Keeping Pakistan From Falling Apart

Keeping Pakistan From Falling Apart

The pro-democracy uprisings in North Africa and the Middle East have moved crisis-ridden Pakistan out of the global spotlight. This is unfortunate, because Pakistan's timid democratic resurgence faces a variety of obstacles, and its stability is more uncertain than ever before. To expect that Pakistan may soon experience a similar democratic transformation is not only excessively optimistic, but also ignores recent history: Pakistan exhausted its own "Arab Street" moment in 2007, when Gen. Pervez Musharraf was forced to resign following demonstrations by a diverse and vibrant civil society movement led by Supreme Court Chief Justice Iftikhar Muhammad Chaudhry.
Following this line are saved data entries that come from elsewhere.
/-- 06 R182, the run-time checks. SFMT stands in the descriptor, so that a source format which R182 rejects shows only here. -/
def QuantDesc.invalid (d : QuantDesc) (b : List Byte) (w : QuantWord) : Bool :=
  let m := w.mm1.toNat + 1
  let n := d.n
  let dfmt := Fmt.ofCode w.dfmt
  let sfmt := Fmt.ofCode (BitVec.ofNat 4 d.sfmt)
  let qw := QW.ofCode w.qw
  let sb := scaleBytes (w.scf == 1)
  let scales := if w.scope == 1 then m else 1
  let used := d.qn.map (fun x => decide (x ≠ 0))
  let gap := (List.range 3).any (fun i => !(used.getD i false) && used.getD (i + 1) false)
  d.qb.any (fun x => decide (131072 ≤ x)) || d.qn.any (fun x => decide (32 < x)) || !(inRange 1 128 n) || gap ||
    decide (131072 ≤ d.srcBase) || decide (15 < d.sfmt) || decide (fieldAt b 0x1B 1 ≠ 0) || decide (131072 ≤ d.dBase) ||
    decide (4095 < d.ch0) || decide (8388608 ≤ d.isAddr) || decide (8388608 ≤ d.osAddr) || decide (8388608 ≤ d.cbAddr) ||
    decide (15 < d.underK) || decide (fieldAt b 0x32 2 ≠ 0) || decide (131072 ≤ d.tsBase) || decide (fieldAt b 0x38 8 ≠ 0) ||
    (w.src == 1 && (sfmt.isQuire || decide (sfmt = .c4) || decide (sfmt = .fp64))) ||
    (if w.src == 1 then decide (coreMemBytes < d.srcBase * 64 + blockBytes sfmt m n d.spc)
     else (List.range 4).any (fun i =>
      decide (nth d.qn i ≠ 0) && decide (chuckUnits < nth d.qb i + m * nth d.qn i * qw.units))) ||
    decide (coreMemBytes < d.dBase * 64 + blockBytes dfmt m n d.dpc) ||
    (w.meas == 0 && decide (coreMemBytes < d.isAddr + scales * sb)) || decide (coreMemBytes < d.osAddr + scales * sb) ||
    (dfmt == .c4 && w.cb == 1 && decide (coreMemBytes < d.cbAddr + 32)) || decide (coreMemBytes < d.tsBase * 64 + 8)

/-- MAXC (06 R171). With CB 1 it is the largest magnitude of the codebook's entries (06 R187), whatever they are. -/
def maxCode (fmt : Fmt) (cb : Codebook) (custom : Bool) (z : Nat) : Q :=
  match fmt with
  | .int8 => Q.ofInt 127
  | .c4 => if custom then
      (cb.foldl (fun acc p => match (decodePosit 16 p.toNat).real with
        | some q => Q.max acc q.abs
        | none => acc) Q.zero)
    else Q.ofInt 7
  | .a8z => Q.ofInt (if 0 < z && z < 255 then min z (255 - z) else 255 : Nat)
  | .e4m3 => Q.ofInt 448
  | .e5m2 => Q.ofInt 57344
  | _ => Q.ofInt 16

/-- 06 R178: the fill ρ of a set of values. -/
def fillOf (fmt : Fmt) (maxc : Q) (z : Nat) (vs : List Val) : Q :=
  vs.foldl (fun acc v =>
    match v with
    | .fin q =>
      if fmt = .a8z then
        (if q.num < 0 then (if z = 0 then acc else Q.max acc (Q.div q.abs (Q.ofInt z)))
         else if z = 255 then acc else Q.max acc (Q.div q (Q.ofInt (255 - z : Int))))
      else if maxc.num = 0 then acc else Q.max acc (Q.div q.abs maxc)
    | _ => acc) Q.zero

/-- 06 R173: a positive scale as stored: P16 rounded by R16, or the power of two at or above it, held within 0x01–0xFE. -/
def storeScale (e8 : Bool) (s : Q) : Nat :=
  if e8 then
    let e := ilog2 s.num.natAbs s.den
    let up := if Q.eqv s (Q.ofScaled 1 e) then e else e + 1
    let code := up + 127
    if code < 1 then 1 else if 254 < code then 254 else code.toNat
  else (encodePositQ 16 s).1

/-- The measured scale of a fill (06 R178). -/
def measuredScale (e8 : Bool) (rho : Q) : Nat := storeScale e8 (if rho.num = 0 then Q.one else rho)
That was the last time Pakistani liberals were seen on the streets. Since then, public spaces and opinion have fallen into the hands of extremists. In December 2007, months after she returned from exile, former Prime Minister Benazir Bhutto was assassinated while campaigning for the country's first democratic elections following almost a decade of military rule. Her victory had seemed certain and would have given the country an experienced and charismatic leader. The more recent assassinations of Salman Taseer, the governor of Punjab province, and Shahbaz Bhatti, the federal minister for minorities, both targeted for opposing the adoption of a new blasphemy law, highlight how extremists have succeeded in influencing and constraining the political agenda in Islamabad, Lahore and Karachi, but also in Rawalpindi, the army's headquarters.

Pakistan's liberal intelligentsia is hostage to two undemocratic forces that have steadily risen to power. On the one hand, moderates face the wrath of conservative Islamists and their radical fringe supporters, who condemn the government for its permissive stance on the deadly U.S. drone strikes on the Afghan borderlands. These groups have expanded their popular support in the aftermath of the crisis centered on Raymond Davis, a CIA contractor detained by Pakistani authorities for almost two months on charges of killing two civilians last January in Lahore.